Directions:
The passage below is followed by questions based on its content. Answer the questions based on what is stated or implied in the passage. A friend once failed a college exam on Ken Kesey’s novel One Flew over the Cuckoo’s Nest. Not having read the book, he tried to bluff his way through by watching the movie. What he couldn’t have known is that the book and movie tell R.P. McMurphy’s story in vastly different ways: one through the eyes of one of McMurphy’s fellow patients at a psychiatric hospital, the other through McMurphy’s own eyes. The fearful, heartbreaking observations of Kesey’s narrator, which really constitute the heart and soul of the book, are absent in the movie. This is not to say the film fails. On the contrary, unlike many Hollywood adaptations, One Flew over the Cuckoo’s Nest is a terrific movie. Apart from affirming the folly of my friend’s weak impulse, this anecdote illustrates the basic differences in the experiences books and movies offer.
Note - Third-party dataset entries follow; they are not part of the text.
-- ==== Sys2Proof/Machine/Flags.lean ====
section
/-! DEFINITION. Floating-point control and flags: rounding by an instruction (R120, R122, R123), raising flags, the arithmetic trap and the
logged mode (R121, R126 to R128). -/
namespace Sys2Proof.Machine

def fcrPhase (fcr : Word) : Nat := (fcr.extractLsb' 16 6).toNat
def fcrPstep (fcr : Word) : Nat := (fcr.extractLsb' 10 6).toNat
/-- R120, R122: the mode `.DYN` stands for; 7 acts as `.RN`. -/
def drnd (fcr : Word) : Rnd :=
  match (fcr.extractLsb' 0 3).toNat with
  | 0 => .rn | 1 => .rz | 2 => .rp | 3 => .rm | 4 => .ra | 5 => .rs | 6 => .ro | _ => .rn
def resolveRnd (fcr : Word) (r : Rnd) : Rnd := if r = .dyn then drnd fcr else r

/-- R123: the dither term of element `k` of `n` in a register of the issuing thread. -/
def State.dither (s : State) (n k : Nat) : Nat := ditherIdx (n * s.me.member + k) (fcrPhase s.me.fcr)

/-- How a vector instruction rounds element `k` of `n` (R46, R120, R123). -/
def State.roundBy (s : State) (m : FpMod) (n k : Nat) : RoundBy :=
  { mode := resolveRnd s.me.fcr m.rnd, sat := m.sat, ftz := m.ftz, dither := s.dither n k }

/-- R121: raise flags in `sr.fsr`. -/
def State.setFlags (s : State) (fl : Flags) : State := s.upd (fun t => { t with fsr := t.fsr ||| fl.setWidth 32 })

/-- R127, R128: an instruction that raises `fl`: an enabled flag takes the arithmetic trap and nothing is written, except in the logged
mode, which records it and goes on. -/
def State.raising (s : State) (fl : Flags) (k : State → State) : State :=
  if fl &&& ten s.me.fcr = 0 then k (s.setFlags fl)
  else if logged s.me.fcr then k ((s.setFlags fl).appendLog fl)
  else s.trap 11 0 (fl.setWidth 64)

/-- R127: the same for a conversion or an SFU instruction: while a trap is enabled it completes before the next instruction; otherwise its
result arrives later, with its flags (R69, R126); `sfu` is the bundle of an SFU instruction (R158). -/
def State.raisingQueued (i : Checks) (s : State) (d : Reg) (ws : List Word) (fl : Flags) (sfu : Option (Dword × Nat) := none) : State :=
  if ten s.me.fcr = 0 then (s.enqueue d ws fl sfu).advance i
  else s.raising fl (fun s => (s.upd (fun t => (t.wrs d ws).mend d ws.length)).advance i)

end Sys2Proof.Machine
end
One difference lies in the relationship of each medium to its audience. A movie is a public performance. A book is an intimate encounter. When we read, we learn of characters and events through a one-on-one relationship with the author’s narrative persona. Movies bring us a different experience. Whether surrounded by others in a theater or viewing tape or DVD alone, we are observers or eyewitnesses. Good movies make events seem genuine, but our experience is with images, action or characters more than with the artist who rendered them.
Time is a different entity when we experience a book and a movie. A book takes its own time. A book may be savored in small increments, but movie would not be enjoyed that way. Films must make their impact in a couple of intense hours. For example, both David Guterson’s novel the movie Snow Falling on Cedars blanket a winter in drama and tension, but Guterson’s taut plotting and lifetimes of longing don’t translate well to film.